- [Aim of the task] Look through the entries below and report how many lines hold the string "decide". Only the number is wanted.

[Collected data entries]
····················

-- ==== Sys2Proof/Safety.lean ====
section
/-! DEFINITION. What counts as a safe state and a safe run, in the terms the claims use. -/

namespace Sys2Proof.Machine

/-- The next state of an outcome, none where the machine stops. -/
def nextState (r : Host.Outcome State Fault Refusal) : Option State :=
  match r with
  | .next s => some s
  | .fault _ => none
  | .refused _ => none

/-- An operation in progress has an access left (70_reset R137), and every one left is inside its
buffer (20_memory R34). -/
def Flight.inside (f : Flight) : Bool :=
  decide (f.len < 2 ^ Config.lenBits) &&
    match f.phase with
    | .reading left _ => !left.isEmpty && left.all fun a => decide (a < f.len)
    | .writing left => !left.isEmpty && left.all fun c => decide (c.1 < f.len)

/-- The invariant of the machine: the buffer is in canonical form and within the address range,
the length fits its `LENW` bits, every operation in progress has accesses left, all inside its
buffer, and an instance has at most one operation in progress (20_memory R34, R35; 30_encoding R42). -/
abbrev State.Inv (s : State) : Prop :=
  s.mem.wf = true ∧ s.mem.below (2 ^ Config.lenBits) = true ∧ s.len < 2 ^ Config.lenBits ∧
    (∀ f ∈ s.inFlight, f.inside = true) ∧ (s.inFlight.map Flight.inst).Nodup

/-- The host breaks the transaction rule with its next act: it presents a command to an instance
whose operation has not responded (30_encoding R42). -/
def State.hostBreaksTurn (s : State) : Bool :=
  match s.queue with
  | .issue inst _ _ :: _ => (s.flightOf inst).isSome
  | _ => false

end Sys2Proof.Machine

/-! The formulas of the spec's rules in the words of the rules, written without the model's own
operations, for the claims to compare the model against. -/

namespace Sys2Proof.Claims

open Sys2Proof.Machine

/-- `w' = min(w, 32)` (40_datapath R60). -/
def width (w : Nat) : Nat := min w 32

/-- `byteBegin` (40_datapath R61). -/
def first (o len : Nat) : Nat := min (o / 8) len

/-- `byteEnd` (40_datapath R61). -/
def stop (o w len : Nat) : Nat := min ((o + width w + 7) / 8) len

/-- `n = byteEnd - byteBegin` (40_datapath R62). -/
def count (o w len : Nat) : Nat := stop o w len - first o len

/-- `shift` (40_datapath R67). -/
def shift (e : Endian) (o w : Nat) : Nat :=
  match e with
  | .little => o % 8
  | .big => (8 - (o + width w) % 8) % 8

/-- `S`, the span's bytes as one number (40_datapath R66). -/
def spanSum (e : Endian) (m : Memory) (o w len : Nat) : Nat :=
  match e with
  | .little =>
    ∑ i ∈ Finset.range (count o w len), (m.read (first o len + i)).toNat * 2 ^ (8 * i)
  | .big =>
    ∑ i ∈ Finset.range (count o w len),
      (m.read (first o len + i)).toNat * 2 ^ (8 * (count o w len - 1 - i))

/-- The flags of a READ or WRITE (60_exceptions R112): `OOB` iff `o + w' > 8 * len`. -/
def fieldFlags (o w len : Nat) : Status where
  oob := decide (8 * len < o + width w)
  wtl := decide (32 < w)
  wz := decide (w = 0)
  ill := false

/-- The flags of a SETBIT (60_exceptions R112). -/
def bitFlags (o len : Nat) : Status where
  oob := decide (len ≤ o / 8)
  wtl := false
  wz := false
  ill := false

/-- The flags of an instruction (60_exceptions R112). -/
def flags (i : Instr) (len : Nat) : Status :=
  match i with
  | .readL o w => fieldFlags o w len
  | .writeL o w _ => fieldFlags o w len
  | .setbit o => bitFlags o len
  | .readB o w => fieldFlags o w len
  | .writeB o w _ => fieldFlags o w len
  | .setbitR o => bitFlags o len

/-- A READ or WRITE of this field is not suppressed (60_exceptions R113): its width is not 0, and
with `STRICT = 1` its width is at most 32 and the field is in range. -/
abbrev performed (s : State) (o w : Nat) : Prop :=
  w ≠ 0 ∧ (s.build.strict = true → w ≤ 32 ∧ o + width w ≤ 8 * s.len)

/-- How many byte accesses an operation in progress can still make: the reads left and up to five
writes, or the writes left (20_memory R29 to R31). -/
def accessesLeft (f : Flight) : Nat :=
  match f.phase with
  | .reading left _ => left.length + 5
  | .writing left => left.length

/-- READ under a data endianness. -/
def read (e : Endian) (o w : Nat) : Instr :=
  match e with
  | .little => .readL o w
  | .big => .readB o w

/-- WRITE under a data endianness. -/
def write (e : Endian) (o w : Nat) (v : Word) : Instr :=
  match e with
  | .little => .writeL o w v
  | .big => .writeB o w v

/-- SETBIT under a bit numbering. -/
def setBit (e : Endian) (o : Nat) : Instr :=
  match e with
  | .little => .setbit o
  | .big => .setbitR o

/-- The response list of a state with one response more. -/
def answered (s : State) (rdata : Word) (status : Status) : List Response :=
  s.responses ++ [{ rdata := rdata, status := status }]

end Sys2Proof.Claims
end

····················

- [Solution] 7